Pelo grande estresse vivido desde a tragédia, a maioria esmagadora dos moradores tem como assunto principal algum tipo de doença que sofrem. Diabetes, pressão alta, artrite e principalmente depressão.

Mesmo assim, o governo municipal enfatiza que, embora as condições não sejam ideais, muitas pessoas têm nas moradias provisórias muito mais do que teriam se estivessem em suas casas de origem. Além de luz, água e gás que são fornecidos para os moradores, o grande benefício, segundo a prefeitura, é a assistência dos educadores sociais. De acordo com a Secretaria Municipal de Assistência Social, da Criança e do Adolescente, os gastos com as moradias ultrapassam a cifra dos R$ 10 milhões. Estima-se que R$ 5.7 milhões sejam gastos até o final do ano somente com água, luz e gás. E o restante com despesas, como o aluguel de janeiro a dezembro de 2009 e a reforma dos imóveis. Cinco milhões foram recursos do Governo Federal e o restante bancado pelos cofres da prefeitura.

Promessas
A assistência das moradias provisórias não parece ser suficiente para os que perderam o pouco que tinham. Logo depois da tragédia, muito se prometeu. A construção e a entrega de mil casas até o final de 2009 foi várias vezes anunciada pelo governo municipal e criou enormes expectativas nos desabrigados. Até agora, nenhum projeto saiu do papel. A previsão, segundo a prefeitura, é de entregar as primeiras unidades até o fim de março de 2010. No total, devem ser construídas cinco mil unidades, duas mil delas com início das obras previsto ainda para 2009.
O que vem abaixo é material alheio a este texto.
/-- Source selectors with their operand positions: blocks 0, 1, 2 of a replay entry. -/
def selSrcs : Instr → List (Nat × BitVec 10)
  | .vadd _ _ f => [(0, f.a), (1, f.b)]
  | .vsub _ _ f => [(0, f.a), (1, f.b)]
  | .vmul _ _ f => [(0, f.a), (1, f.b)]
  | .vmulh _ _ f => [(0, f.a), (1, f.b)]
  | .vmad _ _ f => [(0, f.a), (1, f.b), (2, f.c)]
  | .vand _ _ f => [(0, f.a), (1, f.b)]
  | .vor _ _ f => [(0, f.a), (1, f.b)]
  | .vxor _ _ f => [(0, f.a), (1, f.b)]
  | .vnot _ _ f => [(0, f.a)]
  | .vshl _ _ f => [(0, f.a), (1, f.b)]
  | .vshr _ _ f => [(0, f.a), (1, f.b)]
  | .vsar _ _ f => [(0, f.a), (1, f.b)]
  | .vmin _ _ f => [(0, f.a), (1, f.b)]
  | .vmax _ _ f => [(0, f.a), (1, f.b)]
  | .vabsdiff _ _ f => [(0, f.a), (1, f.b)]
  | .vcmp _ _ f => [(0, f.a), (1, f.b)]
  | .vsel _ _ f => [(0, f.a), (1, f.b)]
  | .vpopc _ _ f => [(0, f.a)]
  | .vfadd _ _ f => [(0, f.a), (1, f.b)]
  | .vfsub _ _ f => [(0, f.a), (1, f.b)]
  | .vfmul _ _ f => [(0, f.a), (1, f.b)]
  | .vffma _ _ f => [(0, f.a), (1, f.b), (2, f.c)]
  | .vfmin _ _ f => [(0, f.a), (1, f.b)]
  | .vfmax _ _ f => [(0, f.a), (1, f.b)]
  | .vfabs _ _ f => [(0, f.a)]
  | .vfneg _ _ f => [(0, f.a)]
  | .vfcmp _ _ f => [(0, f.a), (1, f.b)]
  | .vrcp _ _ f => [(0, f.a)]
  | .vrsqrt _ _ f => [(0, f.a)]
  | .vexp2 _ _ f => [(0, f.a)]
  | .vlog2 _ _ f => [(0, f.a)]
  | .vsigm _ _ f => [(0, f.a)]
  | .vcvt _ _ f => [(0, f.a)]
  | .vcbdec _ _ f => [(0, f.a)]
  | .vcbenc _ _ f => [(0, f.a)]
  | .vplane _ _ f => [(0, f.a)]
  | .vunplane _ _ f => [(0, f.a)]
  | .vpadd _ _ f => [(0, f.a), (1, f.b)]
  | .vpsub _ _ f => [(0, f.a), (1, f.b)]
  | .vpand _ _ f => [(0, f.a), (1, f.b)]
  | .vpcnt _ _ f => [(0, f.a)]
  | .vrsum _ _ f => [(0, f.a)]
  | .vrmax _ _ f => [(0, f.a)]
  | .vrmin _ _ f => [(0, f.a)]
  | .vrsigmin _ _ f => [(0, f.a)]
  | .vbcast _ _ f => [(0, f.a)]
  | .vext _ _ f => [(0, f.a)]
  | .vins _ _ f => [(0, f.a), (1, f.b)]
  | .vperm _ _ f => [(0, f.a), (1, f.b)]
  | .vshiftl _ _ f => if f.mod.getLsbD 3 then [(0, f.a), (1, f.b)] else [(0, f.a)]
  | .viota _ _ f => [(0, f.a)]
  | .vmov _ _ f => [(0, f.a)]
  | .vfill _ _ f => [(0, f.a)]
  | .vsig _ _ f => [(0, f.a)]
  | .vsigset _ _ f => [(0, f.a), (1, f.b)]
  | .vfmt _ _ f => [(0, f.a)]
  | .stsRow _ f => [(0, f.data)]
  | .stsW32 _ f => [(0, f.data)]
  | .stsW64 _ f => [(0, f.data)]
  | .stgRow _ f => [(0, f.data)]
  | .stgW32 _ f => [(0, f.data)]
  | .stgW64 _ f => [(0, f.data)]
  | .stgTag _ f => [(0, f.data)]
  | .atomAdd _ f => [(0, f.data)]
  | .atomMin _ f => [(0, f.data)]
  | .atomMax _ f => [(0, f.data)]
  | .atomAnd _ f => [(0, f.data)]
  | .atomOr _ f => [(0, f.data)]
  | .atomXor _ f => [(0, f.data)]
  | .atomXchg _ f => [(0, f.data)]
  | .atomCas _ f => [(0, f.data)]
  | .atomFadd _ f => [(0, f.data)]
  | .satom _ f => [(0, f.data)]
  | .pipePush _ f => [(1, syPipeSel f)]
  | .qPush _ f => [(1, syQSel f)]
  | .qTry _ f => [(1, syQSel f)]
  | .mgath _ f => [(1, f.ext.extractLsb' 11 10)]
  | _ => []

/-- The position an SR operation's QSEL replaces by a pop of the LDQ: 1 sa, 2 sb, 3 sc, 0 none (R139). -/
def qselOf (f : SRF) : Nat := bitsOf 17 2 f.ext.toNat

/-- Scalars read through a block of their own: position and register; the ones QSEL replaces are left out. -/
def blockScalars : Instr → List (Nat × BitVec 5)
  | .add _ f => srScalars f [(1, f.sa), (2, f.sb)]
  | .sub _ f => srScalars f [(1, f.sa), (2, f.sb)]
  | .mul _ f => srScalars f [(1, f.sa), (2, f.sb)]
  | .mulh _ f => srScalars f [(1, f.sa), (2, f.sb)]
  | .mulhn _ f => srScalars f [(1, f.sa), (2, f.sb)]
  | .div _ f => srScalars f [(1, f.sa), (2, f.sb)]
  | .divn _ f => srScalars f [(1, f.sa), (2, f.sb)]
  | .rem _ f => srScalars f [(1, f.sa), (2, f.sb)]
  | .remn _ f => srScalars f [(1, f.sa), (2, f.sb)]
  | .and _ f => srScalars f [(1, f.sa), (2, f.sb)]
  | .or _ f => srScalars f [(1, f.sa), (2, f.sb)]
  | .xor _ f => srScalars f [(1, f.sa), (2, f.sb)]
  | .andn _ f => srScalars f [(1, f.sa), (2, f.sb)]
  | .shl _ f => srScalars f (if f.ext.getLsbD 6 then [(1, f.sa)] else [(1, f.sa), (2, f.sb)])
  | .shr _ f => srScalars f (if f.ext.getLsbD 6 then [(1, f.sa)] else [(1, f.sa), (2, f.sb)])
  | .sar _ f => srScalars f (if f.ext.getLsbD 6 then [(1, f.sa)] else [(1, f.sa), (2, f.sb)])
  | .rot _ f => srScalars f (if f.ext.getLsbD 6 then [(1, f.sa)] else [(1, f.sa), (2, f.sb)])
  | .clz _ f => srScalars f [(1, f.sa)]
  | .ctz _ f => srScalars f [(1, f.sa)]
  | .popc _ f => srScalars f [(1, f.sa)]
  | .min _ f => srScalars f [(1, f.sa), (2, f.sb)]
  | .max _ f => srScalars f [(1, f.sa), (2, f.sb)]
  | .minn _ f => srScalars f [(1, f.sa), (2, f.sb)]
  | .maxn _ f => srScalars f [(1, f.sa), (2, f.sb)]
  | .sel _ f => srScalars f [(1, f.sa), (2, f.sb)]
  | .lea _ f => srScalars f (if f.ext.getLsbD 16 then [(1, f.sa)] else [(1, f.sa), (2, f.sb)])
  | .cmp _ f => srScalars f [(1, f.sa), (2, f.sb)]
  | .addi _ f => [(0, f.sa)]
  | .andi _ f => [(0, f.sa)]
  | .ori _ f => [(0, f.sa)]
  | .xori _ f => [(0, f.sa)]
  | .movhi _ f => [(0, f.sa)]
  | .sfadd _ f => srScalars f [(1, f.sa), (2, f.sb)]
  | .sfsub _ f => srScalars f [(1, f.sa), (2, f.sb)]
  | .sfmul _ f => srScalars f [(1, f.sa), (2, f.sb)]
  | .sffma _ f => srScalars f [(1, f.sa), (2, f.sb), (3, f.sc)]
  | .sfdiv _ f => srScalars f [(1, f.sa), (2, f.sb)]
  | .sfsqrt _ f => srScalars f [(1, f.sa)]
  | .sfcmp _ f => srScalars f [(1, f.sa), (2, f.sb)]
  | .sfcvtI32 _ f => srScalars f [(1, f.sa)]
  | .sfcvtF32 _ f => srScalars f [(1, f.sa)]
  | .sigget _ f => srScalars f [(1, f.sa)]
  | .sigset _ f => srScalars f [(1, f.sa), (2, f.sb)]
  | .brsig _ f => [(0, f.sa)]
  | .loop _ f => [(0, f.sa)]
  | .bri _ f => srScalars f [(1, f.sa), (2, f.sb)]
  | .ret _ f => srScalars f [(1, f.sa)]
  | .cwrite _ f => srScalars f [(1, f.sa)]
  | .ldsRow _ f => [(1, f.base), (2, f.index)]
  | .ldsW32 _ f => [(1, f.base), (2, f.index)]
  | .ldsW64 _ f => [(1, f.base), (2, f.index)]
  | .ldgRow _ f => [(1, f.base), (2, f.index)]
  | .ldgW32 _ f => [(1, f.base), (2, f.index)]
  | .ldgW64 _ f => [(1, f.base), (2, f.index)]
  | .ldgTag _ f => [(1, f.base), (2, f.index)]
  | .pfg _ f => [(1, f.base), (2, f.index)]
  | .stsRow _ f => [(1, f.base), (2, f.index)]
  | .stsW32 _ f => [(1, f.base), (2, f.index)]
  | .stsW64 _ f => [(1, f.base), (2, f.index)]
  | .stgRow _ f => [(1, f.base), (2, f.index)]
  | .stgW32 _ f => [(1, f.base), (2, f.index)]
  | .stgW64 _ f => [(1, f.base), (2, f.index)]
  | .stgTag _ f => [(1, f.base), (2, f.index)]
  | .atomAdd _ f => [(1, f.base), (2, f.index)]
  | .atomMin _ f => [(1, f.base), (2, f.index)]
  | .atomMax _ f => [(1, f.base), (2, f.index)]
  | .atomAnd _ f => [(1, f.base), (2, f.index)]
  | .atomOr _ f => [(1, f.base), (2, f.index)]
  | .atomXor _ f => [(1, f.base), (2, f.index)]
  | .atomXchg _ f => [(1, f.base), (2, f.index)]
  | .atomCas _ f => [(1, f.base), (2, f.index)]
  | .atomFadd _ f => [(1, f.base), (2, f.index)]
  | .satom _ f => [(1, f.base)]
  | .semInit _ f => [(0, f.sa), (1, f.sb)]
  | .semPost _ f => if sySrc f then [(0, f.sa), (1, f.sb)] else [(0, f.sa)]
  | .semWait _ f => if sySrc f then [(0, f.sa), (1, f.sb)] else [(0, f.sa)]
  | .semTry _ f => if sySrc f then [(0, f.sa), (1, f.sb)] else [(0, f.sa)]
  | .barInit _ f => [(0, f.sa), (1, f.sb)]
  | .barArrive _ f => if sySrc f then [(0, f.sa), (1, f.sb)] else [(0, f.sa)]
  | .barExpect _ f => if sySrc f then [(0, f.sa), (1, f.sb)] else [(0, f.sa)]
  | .barWait _ f => [(0, f.sa), (1, f.sb)]
  | .barTest _ f => [(0, f.sa), (1, f.sb)]
  | .moor _ f => [(0, f.sa), (1, f.sb)]
  | .acq _ f => if sySrc f then [(0, f.sa), (1, f.sb)] else [(0, f.sa)]
  | .rel _ f => [(0, f.sa)]
  | .qPush _ f => [(0, f.sa)]
  | .qPop _ f => [(0, f.sa)]
  | .qPopTry _ f => [(0, f.sa)]
  | .qTry _ f => [(0, f.sa)]
  | .qPeek _ f => [(0, f.sa)]
  | .qInfo _ f => [(0, f.sa)]
  | .spawn _ f => [(0, f.sa), (1, f.sb), (2, f.ext.extractLsb' 30 5)]
  | .complete _ f => [(0, f.sa)]
  | _ => []
where
  /-- Positions of an SR operation count from 1 in QSEL and from 0 in the entry's blocks. -/
  srScalars (f : SRF) (l : List (Nat × BitVec 5)) : List (Nat × BitVec 5) :=
    (l.filter fun x => x.1 != qselOf f).map fun x => (x.1 - 1, x.2)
Os recursos para a construção dos imóveis ainda serão buscados no Programa Minha Casa Minha Vida, do Governo Federal. Cada família deve arcar com o financiamento de seu imóvel, o que tem gerado duras críticas, já que os desabrigados acreditam que tenham direito a um imóvel gratuitamente uma vez que já foram proprietários de um imóvel e não podem arcar com a compra de mais um. A prefeitura justifica o atraso das obras pela dificuldade de encontrar terrenos com segurança contra enchentes e deslizamentos de terra na cidade, além dos trâmites legais e burocráticos para o investimento.

Enquanto isso, dona Zélia faz a pergunta que mais tem tirado seu sono: “Será que eu vou viver até entregarem essas casas? Tenho medo de morrer aqui”.

E seu Kikinho, assim como a vizinha, também tem uma grande pergunta: “Onde nós vamos parar?”.